Saved data entries
---

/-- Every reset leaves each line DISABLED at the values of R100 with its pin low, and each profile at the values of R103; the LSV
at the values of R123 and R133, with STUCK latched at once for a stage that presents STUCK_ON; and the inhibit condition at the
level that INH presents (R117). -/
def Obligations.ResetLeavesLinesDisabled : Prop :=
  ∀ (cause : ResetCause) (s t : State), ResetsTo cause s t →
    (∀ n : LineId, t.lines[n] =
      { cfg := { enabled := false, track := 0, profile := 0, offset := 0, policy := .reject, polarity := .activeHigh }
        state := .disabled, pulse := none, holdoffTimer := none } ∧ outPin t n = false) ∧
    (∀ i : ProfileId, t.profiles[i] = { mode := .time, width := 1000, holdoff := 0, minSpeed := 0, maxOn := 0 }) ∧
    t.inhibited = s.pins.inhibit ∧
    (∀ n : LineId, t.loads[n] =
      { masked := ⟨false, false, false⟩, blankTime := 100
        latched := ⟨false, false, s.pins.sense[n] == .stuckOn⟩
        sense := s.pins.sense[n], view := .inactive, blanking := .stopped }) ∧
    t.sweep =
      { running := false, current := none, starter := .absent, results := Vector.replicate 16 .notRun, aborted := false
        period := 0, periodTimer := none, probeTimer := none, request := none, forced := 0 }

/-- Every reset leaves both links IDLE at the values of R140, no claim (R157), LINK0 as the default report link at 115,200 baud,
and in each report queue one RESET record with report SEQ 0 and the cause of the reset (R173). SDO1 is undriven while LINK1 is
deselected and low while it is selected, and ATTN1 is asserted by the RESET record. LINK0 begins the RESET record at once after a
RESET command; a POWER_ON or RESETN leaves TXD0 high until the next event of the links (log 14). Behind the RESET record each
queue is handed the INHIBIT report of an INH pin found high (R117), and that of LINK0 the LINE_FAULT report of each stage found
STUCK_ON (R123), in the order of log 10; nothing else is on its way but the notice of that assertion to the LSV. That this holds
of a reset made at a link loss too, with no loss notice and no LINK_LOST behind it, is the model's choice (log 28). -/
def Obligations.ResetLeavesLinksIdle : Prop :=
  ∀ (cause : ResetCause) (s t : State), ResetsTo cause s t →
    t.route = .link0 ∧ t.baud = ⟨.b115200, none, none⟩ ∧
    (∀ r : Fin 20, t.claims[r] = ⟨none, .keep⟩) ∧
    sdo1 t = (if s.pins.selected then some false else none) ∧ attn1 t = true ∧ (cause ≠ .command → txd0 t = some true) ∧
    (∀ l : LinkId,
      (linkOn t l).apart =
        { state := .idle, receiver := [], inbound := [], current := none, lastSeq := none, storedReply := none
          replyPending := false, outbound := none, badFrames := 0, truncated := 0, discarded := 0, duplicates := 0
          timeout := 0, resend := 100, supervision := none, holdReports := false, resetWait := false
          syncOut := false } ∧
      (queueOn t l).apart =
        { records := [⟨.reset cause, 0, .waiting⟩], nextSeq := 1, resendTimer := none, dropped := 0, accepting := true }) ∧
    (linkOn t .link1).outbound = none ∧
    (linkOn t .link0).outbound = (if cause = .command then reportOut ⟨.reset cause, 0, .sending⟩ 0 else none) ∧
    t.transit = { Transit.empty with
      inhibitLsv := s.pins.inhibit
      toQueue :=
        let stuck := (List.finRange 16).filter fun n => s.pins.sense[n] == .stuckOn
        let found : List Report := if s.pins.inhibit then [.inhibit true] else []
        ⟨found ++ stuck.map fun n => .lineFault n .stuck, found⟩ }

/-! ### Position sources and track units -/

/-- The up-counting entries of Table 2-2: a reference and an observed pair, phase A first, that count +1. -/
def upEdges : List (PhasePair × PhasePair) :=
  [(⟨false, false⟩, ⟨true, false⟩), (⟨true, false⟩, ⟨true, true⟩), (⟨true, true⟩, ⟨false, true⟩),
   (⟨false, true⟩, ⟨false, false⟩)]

---

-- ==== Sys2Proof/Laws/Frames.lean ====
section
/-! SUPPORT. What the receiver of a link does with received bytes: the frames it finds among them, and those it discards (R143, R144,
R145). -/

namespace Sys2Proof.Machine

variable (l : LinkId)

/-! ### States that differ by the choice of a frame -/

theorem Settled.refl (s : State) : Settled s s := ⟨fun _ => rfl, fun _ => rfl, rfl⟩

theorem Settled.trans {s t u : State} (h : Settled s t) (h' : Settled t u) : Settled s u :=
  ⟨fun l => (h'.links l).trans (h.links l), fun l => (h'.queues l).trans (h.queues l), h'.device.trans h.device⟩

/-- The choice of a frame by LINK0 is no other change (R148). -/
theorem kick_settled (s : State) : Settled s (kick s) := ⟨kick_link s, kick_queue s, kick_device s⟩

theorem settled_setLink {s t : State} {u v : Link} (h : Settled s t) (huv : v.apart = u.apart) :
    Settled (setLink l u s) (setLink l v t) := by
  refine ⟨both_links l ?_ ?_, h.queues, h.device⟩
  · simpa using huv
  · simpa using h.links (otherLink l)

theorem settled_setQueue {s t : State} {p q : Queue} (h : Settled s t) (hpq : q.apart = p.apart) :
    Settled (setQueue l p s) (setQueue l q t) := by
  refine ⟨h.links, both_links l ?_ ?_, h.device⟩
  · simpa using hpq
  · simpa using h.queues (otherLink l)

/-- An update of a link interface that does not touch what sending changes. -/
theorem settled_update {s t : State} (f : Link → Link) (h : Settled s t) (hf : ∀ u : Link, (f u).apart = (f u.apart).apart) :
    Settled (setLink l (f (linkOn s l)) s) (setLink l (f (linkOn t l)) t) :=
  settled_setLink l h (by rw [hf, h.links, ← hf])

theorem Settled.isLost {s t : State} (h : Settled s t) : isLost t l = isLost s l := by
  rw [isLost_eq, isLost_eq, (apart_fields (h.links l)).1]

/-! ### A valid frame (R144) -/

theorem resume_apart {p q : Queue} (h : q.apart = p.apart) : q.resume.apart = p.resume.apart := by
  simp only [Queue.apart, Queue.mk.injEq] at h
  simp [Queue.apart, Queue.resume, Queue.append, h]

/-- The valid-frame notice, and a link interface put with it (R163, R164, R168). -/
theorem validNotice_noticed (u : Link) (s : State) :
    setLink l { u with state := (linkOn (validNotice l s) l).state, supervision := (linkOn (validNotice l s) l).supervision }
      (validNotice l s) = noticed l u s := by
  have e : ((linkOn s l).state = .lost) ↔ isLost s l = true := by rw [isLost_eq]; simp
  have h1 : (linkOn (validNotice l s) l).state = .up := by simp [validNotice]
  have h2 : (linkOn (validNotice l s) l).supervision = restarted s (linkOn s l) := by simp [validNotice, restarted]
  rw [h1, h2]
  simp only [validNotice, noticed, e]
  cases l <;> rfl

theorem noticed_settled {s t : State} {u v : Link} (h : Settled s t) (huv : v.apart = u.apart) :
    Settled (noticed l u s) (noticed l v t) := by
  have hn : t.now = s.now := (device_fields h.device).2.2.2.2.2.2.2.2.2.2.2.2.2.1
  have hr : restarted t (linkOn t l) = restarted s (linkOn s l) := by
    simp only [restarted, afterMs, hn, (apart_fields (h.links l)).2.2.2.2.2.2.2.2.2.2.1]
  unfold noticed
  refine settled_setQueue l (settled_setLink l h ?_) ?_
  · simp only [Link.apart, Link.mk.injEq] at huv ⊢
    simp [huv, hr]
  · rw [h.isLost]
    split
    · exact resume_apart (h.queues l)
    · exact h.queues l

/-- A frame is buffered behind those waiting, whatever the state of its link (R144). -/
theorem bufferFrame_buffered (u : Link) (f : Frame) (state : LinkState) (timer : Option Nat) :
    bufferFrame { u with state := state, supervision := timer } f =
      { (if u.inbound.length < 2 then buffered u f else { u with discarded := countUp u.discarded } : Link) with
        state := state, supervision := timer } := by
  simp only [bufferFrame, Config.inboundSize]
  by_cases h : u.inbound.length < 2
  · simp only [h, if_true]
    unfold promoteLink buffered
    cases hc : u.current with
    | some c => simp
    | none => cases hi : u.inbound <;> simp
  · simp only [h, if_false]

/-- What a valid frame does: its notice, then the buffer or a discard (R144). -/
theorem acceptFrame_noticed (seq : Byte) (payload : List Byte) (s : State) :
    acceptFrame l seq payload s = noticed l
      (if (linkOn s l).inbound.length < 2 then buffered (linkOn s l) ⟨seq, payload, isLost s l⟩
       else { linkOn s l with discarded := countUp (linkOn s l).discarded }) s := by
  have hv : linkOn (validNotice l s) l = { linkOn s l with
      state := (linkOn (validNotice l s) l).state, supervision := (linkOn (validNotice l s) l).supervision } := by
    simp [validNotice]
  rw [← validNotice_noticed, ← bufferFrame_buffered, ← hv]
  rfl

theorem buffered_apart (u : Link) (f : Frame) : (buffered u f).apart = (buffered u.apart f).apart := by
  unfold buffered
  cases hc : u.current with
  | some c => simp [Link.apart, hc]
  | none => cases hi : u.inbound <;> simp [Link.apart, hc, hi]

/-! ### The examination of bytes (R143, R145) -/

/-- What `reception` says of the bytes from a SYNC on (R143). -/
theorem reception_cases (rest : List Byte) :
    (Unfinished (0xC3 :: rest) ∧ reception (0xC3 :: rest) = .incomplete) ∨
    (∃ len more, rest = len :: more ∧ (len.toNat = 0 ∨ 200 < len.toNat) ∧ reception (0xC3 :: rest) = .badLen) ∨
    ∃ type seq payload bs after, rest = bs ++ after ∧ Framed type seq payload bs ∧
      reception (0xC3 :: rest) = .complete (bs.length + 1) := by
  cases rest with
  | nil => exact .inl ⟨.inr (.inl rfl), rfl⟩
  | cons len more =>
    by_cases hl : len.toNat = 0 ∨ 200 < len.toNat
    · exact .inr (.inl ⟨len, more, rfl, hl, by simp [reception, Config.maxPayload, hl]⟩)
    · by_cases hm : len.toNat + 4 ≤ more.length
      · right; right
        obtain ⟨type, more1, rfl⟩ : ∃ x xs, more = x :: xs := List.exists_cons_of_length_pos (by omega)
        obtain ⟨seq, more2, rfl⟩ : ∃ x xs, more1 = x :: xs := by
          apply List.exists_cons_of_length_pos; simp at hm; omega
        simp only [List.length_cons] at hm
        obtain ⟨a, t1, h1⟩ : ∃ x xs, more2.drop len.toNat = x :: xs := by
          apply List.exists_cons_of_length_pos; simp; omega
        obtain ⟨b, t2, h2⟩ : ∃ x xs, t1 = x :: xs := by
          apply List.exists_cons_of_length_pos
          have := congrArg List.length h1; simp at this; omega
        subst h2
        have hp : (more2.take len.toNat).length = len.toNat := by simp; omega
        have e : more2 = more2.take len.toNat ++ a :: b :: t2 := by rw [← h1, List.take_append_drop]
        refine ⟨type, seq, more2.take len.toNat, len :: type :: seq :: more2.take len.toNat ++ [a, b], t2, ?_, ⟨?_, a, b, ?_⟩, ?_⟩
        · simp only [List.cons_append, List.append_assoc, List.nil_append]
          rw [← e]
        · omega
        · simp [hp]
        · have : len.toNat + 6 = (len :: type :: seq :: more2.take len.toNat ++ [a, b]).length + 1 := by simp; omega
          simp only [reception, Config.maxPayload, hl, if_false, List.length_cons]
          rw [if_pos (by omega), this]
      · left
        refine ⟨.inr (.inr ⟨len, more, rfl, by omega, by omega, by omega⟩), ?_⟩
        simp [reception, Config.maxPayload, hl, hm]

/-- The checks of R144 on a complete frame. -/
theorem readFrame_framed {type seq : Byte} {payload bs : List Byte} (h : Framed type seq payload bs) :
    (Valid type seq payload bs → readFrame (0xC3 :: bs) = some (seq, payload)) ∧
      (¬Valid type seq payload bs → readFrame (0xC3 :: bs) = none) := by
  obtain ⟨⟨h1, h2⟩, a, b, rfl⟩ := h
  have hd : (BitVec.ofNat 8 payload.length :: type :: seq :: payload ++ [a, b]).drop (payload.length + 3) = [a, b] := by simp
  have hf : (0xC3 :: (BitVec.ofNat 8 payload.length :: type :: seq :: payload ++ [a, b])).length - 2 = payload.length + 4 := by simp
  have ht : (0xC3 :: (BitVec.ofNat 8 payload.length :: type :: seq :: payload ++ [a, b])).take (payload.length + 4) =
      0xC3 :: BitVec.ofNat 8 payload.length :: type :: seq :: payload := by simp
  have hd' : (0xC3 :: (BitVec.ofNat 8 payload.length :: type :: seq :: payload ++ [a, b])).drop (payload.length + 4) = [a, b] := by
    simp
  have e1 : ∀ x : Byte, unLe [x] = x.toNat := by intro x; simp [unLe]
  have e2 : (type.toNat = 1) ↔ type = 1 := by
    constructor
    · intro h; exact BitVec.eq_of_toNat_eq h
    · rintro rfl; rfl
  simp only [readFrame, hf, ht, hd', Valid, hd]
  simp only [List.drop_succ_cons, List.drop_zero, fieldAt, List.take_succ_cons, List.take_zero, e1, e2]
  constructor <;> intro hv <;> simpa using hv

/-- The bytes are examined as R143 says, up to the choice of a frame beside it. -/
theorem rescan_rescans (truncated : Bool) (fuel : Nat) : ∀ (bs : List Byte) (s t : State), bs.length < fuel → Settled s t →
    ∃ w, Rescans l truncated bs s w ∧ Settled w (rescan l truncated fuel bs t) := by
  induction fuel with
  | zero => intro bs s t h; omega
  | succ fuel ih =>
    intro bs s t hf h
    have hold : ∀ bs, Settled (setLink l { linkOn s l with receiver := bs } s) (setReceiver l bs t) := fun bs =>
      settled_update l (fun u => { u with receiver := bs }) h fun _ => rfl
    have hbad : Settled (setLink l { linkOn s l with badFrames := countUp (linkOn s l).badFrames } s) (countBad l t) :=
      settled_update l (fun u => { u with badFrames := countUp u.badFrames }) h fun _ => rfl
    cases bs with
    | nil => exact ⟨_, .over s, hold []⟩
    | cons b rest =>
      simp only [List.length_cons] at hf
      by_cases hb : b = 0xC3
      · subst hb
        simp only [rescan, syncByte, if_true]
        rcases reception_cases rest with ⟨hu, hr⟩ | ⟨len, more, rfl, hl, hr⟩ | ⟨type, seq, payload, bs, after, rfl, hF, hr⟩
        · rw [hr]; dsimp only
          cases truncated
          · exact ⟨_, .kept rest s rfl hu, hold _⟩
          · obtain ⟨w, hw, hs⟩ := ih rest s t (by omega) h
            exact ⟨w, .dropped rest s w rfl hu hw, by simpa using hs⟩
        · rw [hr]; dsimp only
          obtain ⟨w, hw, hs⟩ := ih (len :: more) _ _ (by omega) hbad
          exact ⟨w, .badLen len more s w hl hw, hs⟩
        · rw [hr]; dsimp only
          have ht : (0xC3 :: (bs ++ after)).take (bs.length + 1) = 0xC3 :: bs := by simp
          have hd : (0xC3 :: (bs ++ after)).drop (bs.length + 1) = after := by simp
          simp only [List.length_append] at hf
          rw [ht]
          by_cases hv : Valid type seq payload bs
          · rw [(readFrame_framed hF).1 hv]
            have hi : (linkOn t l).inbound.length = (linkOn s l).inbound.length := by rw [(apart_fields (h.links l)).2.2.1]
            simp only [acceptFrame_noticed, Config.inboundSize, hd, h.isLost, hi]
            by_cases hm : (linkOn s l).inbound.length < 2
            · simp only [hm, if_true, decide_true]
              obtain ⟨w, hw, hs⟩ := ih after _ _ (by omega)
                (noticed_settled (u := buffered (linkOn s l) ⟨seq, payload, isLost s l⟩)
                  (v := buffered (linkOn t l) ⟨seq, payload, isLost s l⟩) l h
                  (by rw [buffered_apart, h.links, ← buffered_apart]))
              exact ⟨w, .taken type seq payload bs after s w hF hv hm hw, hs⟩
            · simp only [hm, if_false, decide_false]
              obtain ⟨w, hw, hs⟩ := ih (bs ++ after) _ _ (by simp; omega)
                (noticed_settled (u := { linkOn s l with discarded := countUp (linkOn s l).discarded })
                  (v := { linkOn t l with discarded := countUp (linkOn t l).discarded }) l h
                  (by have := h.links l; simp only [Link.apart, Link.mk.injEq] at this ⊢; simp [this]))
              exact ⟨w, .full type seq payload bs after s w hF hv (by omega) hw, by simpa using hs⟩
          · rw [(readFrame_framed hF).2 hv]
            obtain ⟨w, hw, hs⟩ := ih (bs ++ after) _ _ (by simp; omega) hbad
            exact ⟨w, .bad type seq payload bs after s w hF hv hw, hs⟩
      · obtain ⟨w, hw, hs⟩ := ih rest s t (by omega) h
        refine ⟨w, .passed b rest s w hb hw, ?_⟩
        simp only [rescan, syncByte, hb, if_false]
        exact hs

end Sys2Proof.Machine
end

---

* _WHAT YOU WILL DO_:
Your response should be the lines of the entries above that include the string "Every".

* _OUTPUT OF THE EXERCISE_:
/-- Every reset leaves each line DISABLED at the values of R100 with its pin low, and each profile at the values of R103; the LSV
/-- Every reset leaves both links IDLE at the values of R140, no claim (R157), LINK0 as the default report link at 115,200 baud,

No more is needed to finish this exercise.